Pro Bono: A Better Alternative

By Josh Sheptow
Saturday, December 31, 2005

I am a student at Stanford Law School, where I participate in that school's Volunteer Attorney Program, or VAP. My job is to interview low-income clients, write memos describing their situation and pass them along to the real attorneys, who include a number of partners and associates at Silicon Valley's most prestigious law firms. These attorneys, already overworked, donate their time to help our clients get whatever legal relief might be available.

I am inspired by the dedication and sacrifice of the attorneys involved in the VAP program. But I also believe that pro bono work by elite lawyers is a staggeringly inefficient way to provide legal services to low-income clients. And since almost every major law firm in the country has its attorneys devote some of their time to pro bono work, my criticism is as relevant in Washington or New York as it is in Palo Alto.

My argument is straightforward. First, note that there are nonprofits such as the Legal Aid Society that do nothing but provide free legal services to low-income clients. Their offices are not fancy and their attorneys command much lower salaries than their counterparts at large, prestigious law firms. As a result, it costs these organizations (or, more accurately, their donors) less than $100 for each hour of legal services they provide to low-income clients.

Now consider a lawyer who charges paying clients $500 an hour (roughly the going rate for an upper-level associate at a large corporate law firm). If she donated 10 hours of fees to Legal Aid, she could fund roughly 50 hours of legal service to low-income clients. That's five times the amount of service she could provide if she spent those 10 hours doing pro bono work herself. Thus it is much more efficient for her, and for high-priced lawyers generally, to donate their fees rather than their time.

Some might object that a move away from pro bono work by elite lawyers would mean less-competent representation for low-income clients. After all, why should only rich corporations have access to the most skilled attorneys?

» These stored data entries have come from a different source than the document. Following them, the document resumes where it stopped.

theorem seqLd_memo {s0 : State} (p : PartId) (d : Bytes) (s : State) (hk : Memo s0 s) : Memo s0 (seqLd p d s) := by
  unfold seqLd
  repeat (first | with_reducible assumption | with_reducible apply cmdFail_memo | with_reducible apply onCores_memo | with_reducible apply finish_memo | with_reducible apply eachUntil_memo | with_reducible refine loadRow_memo (by with_reducible assumption) ?_ | intro _ | with_reducible apply Memo.ite | with_reducible apply Memo.iteSnd | with_reducible apply Memo.iteFst | simp only [Memo.upd] | dsimp only | split)

theorem seqZero_memo {s0 : State} (p : PartId) (d : Bytes) (s : State) (hk : Memo s0 s) : Memo s0 (seqZero p d s) := by
  unfold seqZero
  repeat (first | with_reducible assumption | with_reducible apply cmdDone_memo | with_reducible apply onCores_memo | intro _ | with_reducible apply Memo.ite | simp only [Memo.upd] | dsimp only | split)

theorem seqMma_memo {s0 : State} (p : PartId) (d : Bytes) (s : State) (hk : Memo s0 s) : Memo s0 (seqMma p d s) := by
  unfold seqMma
  repeat (first | with_reducible assumption | with_reducible apply onCores_memo | with_reducible apply cmdDone_memo | with_reducible apply cntPart64_memo | intro _ | with_reducible apply Memo.ite | simp only [Memo.upd] | dsimp only | split)

theorem seqAct_memo {s0 : State} (p : PartId) (d : Bytes) (s : State) (hk : Memo s0 s) : Memo s0 (seqAct p d s) := by
  unfold seqAct
  repeat (first | with_reducible assumption | with_reducible apply cmdFail_memo | with_reducible apply cmdDone_memo | with_reducible apply onCores_memo | intro _ | with_reducible apply Memo.ite | simp only [Memo.upd] | dsimp only | split)

theorem seqMul_memo {s0 : State} (p : PartId) (d : Bytes) (s : State) (hk : Memo s0 s) : Memo s0 (seqMul p d s) := by
  unfold seqMul
  repeat (first | with_reducible assumption | with_reducible apply cmdFail_memo | with_reducible apply cmdDone_memo | with_reducible apply onCores_memo | intro _ | with_reducible apply Memo.ite | simp only [Memo.upd] | dsimp only | split)

theorem scaleTileRow_memo {s0 t : State} {p : PartId} {d : Bytes} {td : Nat × Bytes} {x : Nat × CoreId × Nat} {s : State} (e : scaleTileRow p d td x s = .ok t) (hk : Memo s0 s) : Memo s0 t := by
  unfold scaleTileRow at e
  (try dsimp only at e)
  repeat' split at e
  all_goals (try cases e)
  all_goals repeat (first | with_reducible assumption | with_reducible apply onCore_memo | with_reducible apply touch_memo | intro _ | with_reducible apply Memo.ite | with_reducible apply Memo.iteSnd | with_reducible apply Memo.iteFst | simp only [Memo.upd] | dsimp only | split)

theorem seqScale_memo {s0 : State} (p : PartId) (d : Bytes) (s : State) (hk : Memo s0 s) : Memo s0 (seqScale p d s) := by
  unfold seqScale
  repeat (first | with_reducible assumption | with_reducible apply cmdFail_memo | with_reducible apply finish_memo | with_reducible apply eachUntil_memo | with_reducible refine scaleTileRow_memo (by with_reducible assumption) ?_ | intro _ | with_reducible apply Memo.ite | simp only [Memo.upd] | dsimp only | split)

theorem seqCvt_memo {s0 : State} (p : PartId) (d : Bytes) (s : State) (hk : Memo s0 s) : Memo s0 (seqCvt p d s) := by
  unfold seqCvt
  repeat (first | with_reducible assumption | with_reducible apply cmdDone_memo | with_reducible apply onCores_memo | intro _ | with_reducible apply Memo.ite | simp only [Memo.upd] | dsimp only | split)

theorem touchWeights_memo {s0 : State} (p : PartId) (tag : Nat) (m : Model) (layer expert : Nat) (s : State) (hk : Memo s0 s) : Memo s0 (touchWeights p tag m layer expert s) := by
  unfold touchWeights
  repeat (first | with_reducible assumption | with_reducible apply touch_memo | intro _ | with_reducible apply Memo.ite | simp only [Memo.upd] | dsimp only | split)

theorem seqBusy_memo {s0 : State} (p : PartId) (s : State) (hk : Memo s0 s) : Memo s0 (seqBusy p s) := by
  unfold seqBusy
  repeat (first | with_reducible assumption | with_reducible refine takeFree_memo (by with_reducible assumption) ?_ | with_reducible apply takeFree_snd_memo | with_reducible apply cntPart64_memo | intro _ | with_reducible apply Memo.ite | with_reducible apply Memo.iteSnd | with_reducible apply Memo.iteFst | simp only [Memo.upd] | dsimp only | split)

theorem passCycles_memo {s0 : State} (p : PartId) (s : State) (hk : Memo s0 s) : Memo s0 (passCycles p s) := by
  unfold passCycles
  repeat (first | with_reducible assumption | with_reducible refine takeFree_memo (by with_reducible assumption) ?_ | with_reducible apply takeFree_snd_memo | with_reducible apply seqBusy_memo | with_reducible apply cntPart64_memo | intro _ | with_reducible apply Memo.ite | with_reducible apply Memo.iteSnd | with_reducible apply Memo.iteFst | simp only [Memo.upd] | dsimp only | split)

theorem beginPass_memo {s0 : State} (p : PartId) (x : Pass) (s : State) (hk : Memo s0 s) : Memo s0 (beginPass p x s) := by
  unfold beginPass
  repeat (first | with_reducible assumption | with_reducible apply updPart_memo | intro _ | with_reducible apply Memo.ite | simp only [Memo.upd] | dsimp only | split)

theorem endAlone_memo {s0 : State} (p : PartId) (s : State) (hk : Memo s0 s) : Memo s0 (endAlone p s) := by
  unfold endAlone
  repeat (first | with_reducible assumption | with_reducible apply dropClusters_memo | with_reducible apply cntPart_memo | with_reducible apply updPart_memo | intro _ | with_reducible apply Memo.ite | simp only [Memo.upd] | dsimp only | split)

theorem traceEnd_memo {s0 : State} (p : PartId) (s : State) (hk : Memo s0 s) : Memo s0 (traceEnd p s) := by
  unfold traceEnd
  repeat (first | with_reducible assumption | with_reducible apply traceStage_memo | with_reducible apply updConj_memo | intro _ | with_reducible apply Memo.ite | simp only [Memo.upd] | dsimp only | split)

theorem conjSettle_memo {s0 : State} (p : PartId) (s : State) (hk : Memo s0 s) : Memo s0 (conjSettle p s) := by
  unfold conjSettle
  repeat (first | with_reducible assumption | with_reducible apply traceEnd_memo | with_reducible apply updPart_memo | with_reducible apply cmdDone_memo | intro _ | with_reducible apply Memo.ite | simp only [Memo.upd] | dsimp only | split)
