theorem asmWrite_memo {s0 : State} (k : PortId) (p : PartId) (st : StreamId) (block o : Nat) (b : Bytes) (ep : Bool) (s : State) (hk : Memo s0 s) : Memo s0 (asmWrite k p st block o b ep s) := by
  unfold asmWrite
  repeat (first | with_reducible assumption | with_reducible apply discardBlock_memo | with_reducible apply updAsm_memo | with_reducible apply enterDesc_memo | with_reducible apply Memo.foldl | intro _ | with_reducible apply Memo.ite | simp only [Memo.upd] | dsimp only | split)

theorem bar2Piece_memo {s0 : State} (k : PortId) (p : PartId) (off : Nat) (ep : Bool) (data : Bytes) (x : Nat × Nat) (s : State) (hk : Memo s0 s) : Memo s0 (bar2Piece k p off ep data x s) := by
  unfold bar2Piece
  repeat (first | with_reducible assumption | with_reducible apply discardBlock_memo | with_reducible apply asmWrite_memo | intro _ | with_reducible apply Memo.ite | with_reducible apply Memo.iteSnd | with_reducible apply Memo.iteFst | simp only [Memo.upd] | dsimp only | split)

theorem bar2Write_memo {s0 : State} (r : Requester) (off : Nat) (data : Bytes) (ep : Bool) (s : State) (hk : Memo s0 s) : Memo s0 (bar2Write r off data ep s) := by
  unfold bar2Write
  repeat (first | with_reducible assumption | with_reducible refine hostMem_memo (by with_reducible assumption) ?_ | with_reducible apply hostMem_snd_memo | with_reducible apply eachOf_memo | with_reducible apply bar2Piece_memo | with_reducible apply poisonedWrite_memo | intro _ | with_reducible apply Memo.ite | with_reducible apply Memo.iteSnd | with_reducible apply Memo.iteFst | simp only [Memo.upd] | dsimp only | split)

theorem execBar2Write_memo {s0 : State} (r : Requester) (off : Nat) (data : Bytes) (ep : Bool) (s : State) (hk : Memo s0 s) : MemoO s0 (execBar2Write r off data ep s) := by
  unfold execBar2Write
  repeat (first | with_reducible assumption | with_reducible apply MemoO.next | with_reducible apply MemoO.ite | with_reducible apply bar2Write_memo | intro _ | with_reducible apply Memo.ite | simp only [Memo.upd] | dsimp only | split)

theorem bar4Refuse_memo {s0 : State} (k : PortId) (p : PartId) (off : Nat) (s : State) (hk : Memo s0 s) : Memo s0 (bar4Refuse k p off s) := by
  unfold bar4Refuse
  repeat (first | with_reducible assumption | with_reducible apply record_memo | with_reducible apply cntPort_memo | intro _ | with_reducible apply Memo.ite | simp only [Memo.upd] | dsimp only | split)

theorem bar4Hold_memo {s0 : State} (k : PortId) (p : PartId) (x : Nat × Nat × Option (Bytes × Bool)) (s : State) (hk : Memo s0 s) : Memo s0 (bar4Hold k p x s) := by
  unfold bar4Hold
  repeat (first | with_reducible assumption | with_reducible apply stall_memo | with_reducible apply updPort_memo | intro _ | with_reducible apply Memo.ite | simp only [Memo.upd] | dsimp only | split)

theorem bar4ReadOn_memo {s0 : State} (k : PortId) (off len : Nat) (s : State) (hk : Memo s0 s) : Memo s0 (bar4ReadOn k off len s) := by
  unfold bar4ReadOn
  repeat (first | with_reducible assumption | with_reducible apply bar4Hold_memo | with_reducible apply eachOf_memo | with_reducible apply emit_memo | with_reducible apply record_memo | with_reducible apply meetHbm_memo | with_reducible apply charge_memo | with_reducible apply bar4Refuse_memo | intro _ | with_reducible apply Memo.ite | with_reducible apply Memo.iteSnd | with_reducible apply Memo.iteFst | simp only [Memo.upd] | dsimp only | split)

theorem bar4Read_memo {s0 : State} (r : Requester) (off len : Nat) (s : State) (hk : Memo s0 s) : MemoO s0 (bar4Read r off len s) := by
  unfold bar4Read
  repeat (first | with_reducible assumption | with_reducible apply MemoO.next | with_reducible apply MemoO.ite | with_reducible refine hostMem_memo (by with_reducible assumption) ?_ | with_reducible apply hostMem_snd_memo | with_reducible apply bar4ReadOn_memo | with_reducible apply emit_memo | intro _ | with_reducible apply Memo.ite | with_reducible apply Memo.iteSnd | with_reducible apply Memo.iteFst | simp only [Memo.upd] | dsimp only | split)

theorem ideInsecure_memo {s0 : State} (k : PortId) (i : Fin 5) (s : State) (hk : Memo s0 s) : Memo s0 (ideInsecure k i s) := by
  unfold ideInsecure
  repeat (first | with_reducible assumption | with_reducible apply secLog_memo | with_reducible apply updPort_memo | intro _ | with_reducible apply Memo.ite | simp only [Memo.upd] | dsimp only | split)

theorem dropPortView_memo {s0 : State} (k : PortId) (s : State) (hk : Memo s0 s) : Memo s0 (dropPortView k s) := by
  unfold dropPortView
  repeat (first | with_reducible assumption | intro _ | with_reducible apply Memo.ite | with_reducible apply Memo.iteSnd | with_reducible apply Memo.iteFst | simp only [Memo.upd] | dsimp only | split)

theorem resetFunction_memo {s0 : State} (kind : PortReset) (k : PortId) (s : State) (hk : Memo s0 s) : Memo s0 (resetFunction kind k s) := by
  unfold resetFunction
  repeat (first | with_reducible assumption | with_reducible apply linkDown_memo | with_reducible apply eachOf_memo | with_reducible apply ideInsecure_memo | with_reducible apply dropPortView_memo | with_reducible apply updPort_memo | with_reducible apply discardBlock_memo | intro _ | with_reducible apply Memo.ite | simp only [Memo.upd] | dsimp only | split)

theorem execPerstRelease_memo {s0 : State} (k : PortId) (s : State) (hk : Memo s0 s) : MemoO s0 (execPerstRelease k s) := by
  unfold execPerstRelease
  repeat (first | with_reducible assumption | with_reducible apply MemoO.next | with_reducible apply MemoO.ite | with_reducible apply quietExit_memo | with_reducible apply portEvent_memo | with_reducible apply driveWake_memo | intro _ | with_reducible apply Memo.ite | simp only [Memo.upd] | dsimp only | split)

theorem execFunctionReady_memo {s0 : State} (k : PortId) (s : State) (hk : Memo s0 s) : MemoO s0 (execFunctionReady k s) := by
  unfold execFunctionReady
  repeat (first | with_reducible assumption | with_reducible apply MemoO.next | with_reducible apply MemoO.ite | with_reducible apply updPort_memo | with_reducible apply partitionReady_memo | intro _ | with_reducible apply Memo.ite | simp only [Memo.upd] | dsimp only | split)

theorem execHostLinkUp_memo {s0 : State} (k : PortId) (gen width : Nat) (flit reversed : Bool) (s : State) (hk : Memo s0 s) : MemoO s0 (execHostLinkUp k gen width flit reversed s) := by
  unfold execHostLinkUp
  repeat (first | with_reducible assumption | with_reducible apply MemoO.next | with_reducible apply MemoO.ite | with_reducible apply portEvent_memo | with_reducible apply updPort_memo | intro _ | with_reducible apply Memo.ite | with_reducible apply Memo.iteSnd | with_reducible apply Memo.iteFst | simp only [Memo.upd] | dsimp only | split)

theorem release_memo {s0 : State} (k : PortId) (s : State) (hk : Memo s0 s) : Memo s0 (release k s) := by
  unfold release
  repeat (first | with_reducible assumption | with_reducible apply pump_memo | with_reducible apply xfrAdvance_memo | intro _ | with_reducible apply Memo.ite | simp only [Memo.upd] | dsimp only | split)
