-- ==== Sys2Proof/Laws/Keeps1.lean ====
section
/-!
SUPPORT. Keeps1.lean: the relation itself, then what every operation keeps, one lemma per operation, in the order of the definitions (1 of 5).
Keeps s t: the memories of t are in canonical form if those of s are, no fuse is unburned, the queue is untouched, what was sent stays, the counter of free values does not fall.
-/
set_option linter.all false
namespace Sys2Proof.Laws
open Sys2Proof Sys2Proof.Machine Sys2Proof.Safety

structure Keeps (s t : State) : Prop where
  hbm : memWf s.hbm = true → memWf t.hbm = true
  poison : tabWf false s.hbmPoison = true → tabWf false t.hbmPoison = true
  err : tabWf .none s.hbmErr = true → tabWf .none t.hbmErr = true
  flash : tabWf flashDefault s.flash = true → tabWf flashDefault t.flash = true
  syc : tabWf 0 s.syc = true → tabWf 0 t.syc = true
  fuses : FusesLe s.fuses t.fuses
  pending : t.pending = s.pending
  out : s.out <:+ t.out
  free : s.free ≤ t.free

theorem FusesLe.refl (f : Fuses) : FusesLe f f := ⟨⟨id, id⟩, ⟨id, id⟩, ⟨id, id⟩, ⟨id, id⟩, fun _ => ⟨id, id⟩, fun _ => ⟨id, id⟩, Nat.le_refl _⟩
theorem FusesLe.trans {f g k : Fuses} (h : FusesLe f g) (i : FusesLe g k) : FusesLe f k :=
  ⟨⟨i.prov.a ∘ h.prov.a, i.prov.b ∘ h.prov.b⟩, ⟨i.deploy.a ∘ h.deploy.a, i.deploy.b ∘ h.deploy.b⟩,
   ⟨i.decom.a ∘ h.decom.a, i.decom.b ∘ h.decom.b⟩, ⟨i.huk.a ∘ h.huk.a, i.huk.b ∘ h.huk.b⟩,
   fun n => ⟨(i.unlock n).a ∘ (h.unlock n).a, (i.unlock n).b ∘ (h.unlock n).b⟩,
   fun n => ⟨(i.relock n).a ∘ (h.relock n).a, (i.relock n).b ∘ (h.relock n).b⟩, Nat.le_trans h.floor i.floor⟩

theorem Keeps.refl (s : State) : Keeps s s := ⟨id, id, id, id, id, FusesLe.refl _, rfl, List.suffix_refl _, Nat.le_refl _⟩

/-- An update of other fields. -/
theorem Keeps.upd {s0 X : State} (xs x0 x1 x2 x3 x4 x5 x6 x7 x9 x10 x11 x12 x13 x14 x15 x16 x17 x18 x19 x20 x21 x22 x23 x24 x25 x26 x27) :
    Keeps s0 {
      boot := x0
      pins := x1
      fuses := X.fuses
      flash := X.flash
      cfg := x2
      img := x3
      time := x4
      commit := x5
      ports := x6
      parts := x7
      syc := X.syc
      hbm := X.hbm
      hbmPoison := X.hbmPoison
      hbmErr := X.hbmErr
      sramErr := xs
      links := x9
      bridle := x10
      planes := x11
      tether := x12
      net := x13
      col := x14
      clusters := x15
      power := x16
      pair := x17
      dual := x18
      sec := x19
      bist := x20
      mgt := x21
      mp := x22
      mgtRing := x23
      errSelect := x24
      regs := x25
      latches := x26
      snaps := x27
      free := X.free
      out := X.out
      pending := X.pending } ↔ Keeps s0 X :=
  ⟨fun h => ⟨h.hbm, h.poison, h.err, h.flash, h.syc, h.fuses, h.pending, h.out, h.free⟩, fun h => ⟨h.hbm, h.poison, h.err, h.flash, h.syc, h.fuses, h.pending, h.out, h.free⟩⟩

/-- Updates of a memory. -/
theorem Keeps.hbmClear {s0 X : State} (lo hi lo2 hi2 : Nat) (h : Keeps s0 X) (xs x0 x1 x2 x3 x4 x5 x6 x7 x9 x10 x11 x12 x13 x14 x15 x16 x17 x18 x19 x20 x21 x22 x23 x24 x25 x26 x27) :
    Keeps s0 {
      boot := x0
      pins := x1
      fuses := X.fuses
      flash := X.flash
      cfg := x2
      img := x3
      time := x4
      commit := x5
      ports := x6
      parts := x7
      syc := X.syc
      hbm := tabClear lo hi X.hbm
      hbmPoison := tabClear lo2 hi2 X.hbmPoison
      hbmErr := tabClear lo2 hi2 X.hbmErr
      sramErr := xs
      links := x9
      bridle := x10
      planes := x11
      tether := x12
      net := x13
      col := x14
      clusters := x15
      power := x16
      pair := x17
      dual := x18
      sec := x19
      bist := x20
      mgt := x21
      mp := x22
      mgtRing := x23
      errSelect := x24
      regs := x25
      latches := x26
      snaps := x27
      free := X.free
      out := X.out
      pending := X.pending } :=
  ⟨fun w => tabWf_tabClear memDefault lo hi X.hbm (h.hbm w), fun w => tabWf_tabClear false lo2 hi2 X.hbmPoison (h.poison w), fun w => tabWf_tabClear .none lo2 hi2 X.hbmErr (h.err w), h.flash, h.syc, h.fuses, h.pending, h.out, h.free⟩

theorem Keeps.hbmNil {s0 X : State}  (h : Keeps s0 X) (xs x0 x1 x2 x3 x4 x5 x6 x7 x9 x10 x11 x12 x13 x14 x15 x16 x17 x18 x19 x20 x21 x22 x23 x24 x25 x26 x27) :
    Keeps s0 {
      boot := x0
      pins := x1
      fuses := X.fuses
      flash := X.flash
      cfg := x2
      img := x3
      time := x4
      commit := x5
      ports := x6
      parts := x7
      syc := X.syc
      hbm := []
      hbmPoison := []
      hbmErr := []
      sramErr := xs
      links := x9
      bridle := x10
      planes := x11
      tether := x12
      net := x13
      col := x14
      clusters := x15
      power := x16
      pair := x17
      dual := x18
      sec := x19
      bist := x20
      mgt := x21
      mp := x22
      mgtRing := x23
      errSelect := x24
      regs := x25
      latches := x26
      snaps := x27
      free := X.free
      out := X.out
      pending := X.pending } :=
  ⟨fun _ => rfl, fun _ => rfl, fun _ => rfl, h.flash, h.syc, h.fuses, h.pending, h.out, h.free⟩

theorem Keeps.flashClear {s0 X : State} (lo hi : Nat) (h : Keeps s0 X) (xs x0 x1 x2 x3 x4 x5 x6 x7 x9 x10 x11 x12 x13 x14 x15 x16 x17 x18 x19 x20 x21 x22 x23 x24 x25 x26 x27) :
    Keeps s0 {
      boot := x0
      pins := x1
      fuses := X.fuses
      flash := tabClear lo hi X.flash
      cfg := x2
      img := x3
      time := x4
      commit := x5
      ports := x6
      parts := x7
      syc := X.syc
      hbm := X.hbm
      hbmPoison := X.hbmPoison
      hbmErr := X.hbmErr
      sramErr := xs
      links := x9
      bridle := x10
      planes := x11
      tether := x12
      net := x13
      col := x14
      clusters := x15
      power := x16
      pair := x17
      dual := x18
      sec := x19
      bist := x20
      mgt := x21
      mp := x22
      mgtRing := x23
      errSelect := x24
      regs := x25
      latches := x26
      snaps := x27
      free := X.free
      out := X.out
      pending := X.pending } :=
  ⟨h.hbm, h.poison, h.err, fun w => tabWf_tabClear flashDefault lo hi X.flash (h.flash w), h.syc, h.fuses, h.pending, h.out, h.free⟩

theorem Keeps.flashWriteN {s0 X : State} (a : Nat) (b : Bytes) (h : Keeps s0 X) (xs x0 x1 x2 x3 x4 x5 x6 x7 x9 x10 x11 x12 x13 x14 x15 x16 x17 x18 x19 x20 x21 x22 x23 x24 x25 x26 x27) :
    Keeps s0 {
      boot := x0
      pins := x1
      fuses := X.fuses
      flash := flashWriteN X.flash a b
      cfg := x2
      img := x3
      time := x4
      commit := x5
      ports := x6
      parts := x7
      syc := X.syc
      hbm := X.hbm
      hbmPoison := X.hbmPoison
      hbmErr := X.hbmErr
      sramErr := xs
      links := x9
      bridle := x10
      planes := x11
      tether := x12
      net := x13
      col := x14
      clusters := x15
      power := x16
      pair := x17
      dual := x18
      sec := x19
      bist := x20
      mgt := x21
      mp := x22
      mgtRing := x23
      errSelect := x24
      regs := x25
      latches := x26
      snaps := x27
      free := X.free
      out := X.out
      pending := X.pending } :=
  ⟨h.hbm, h.poison, h.err, fun w => tabWf_flashWriteN b X.flash a (h.flash w), h.syc, h.fuses, h.pending, h.out, h.free⟩

theorem Keeps.sycSet {s0 X : State} (i v : Nat) (h : Keeps s0 X) (xs x0 x1 x2 x3 x4 x5 x6 x7 x9 x10 x11 x12 x13 x14 x15 x16 x17 x18 x19 x20 x21 x22 x23 x24 x25 x26 x27) :
    Keeps s0 {
      boot := x0
      pins := x1
      fuses := X.fuses
      flash := X.flash
      cfg := x2
      img := x3
      time := x4
      commit := x5
      ports := x6
      parts := x7
      syc := tabSet 0 i v X.syc
      hbm := X.hbm
      hbmPoison := X.hbmPoison
      hbmErr := X.hbmErr
      sramErr := xs
      links := x9
      bridle := x10
      planes := x11
      tether := x12
      net := x13
      col := x14
      clusters := x15
      power := x16
      pair := x17
      dual := x18
      sec := x19
      bist := x20
      mgt := x21
      mp := x22
      mgtRing := x23
      errSelect := x24
      regs := x25
      latches := x26
      snaps := x27
      free := X.free
      out := X.out
      pending := X.pending } :=
  ⟨h.hbm, h.poison, h.err, h.flash, fun w => tabWf_tabSet 0 i v X.syc (h.syc w), h.fuses, h.pending, h.out, h.free⟩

But in fact large, prestigious law firms focus mainly on complicated financial transactions and high-stakes litigation. Most low-income clients have little use for experts in these areas. They need attorneys who are skilled at fighting off predatory lenders or negotiating custody disputes. This is where the staff attorneys at Legal Aid come in. They work for low-income clients full time. They have much more experience with the issues those clients care about than do their peers at elite corporate firms. And in truth, Legal Aid attorneys are likely to provide low-income clients with representation that is as good, or perhaps even better, than elite corporate lawyers.

For lawyers who have done pro bono work, cutting a check might not seem as glamorous as getting out in the trenches and helping low-income clients face to face, but it's a much more efficient way to deliver legal services to those in need.

The writer is a law student at Stanford University.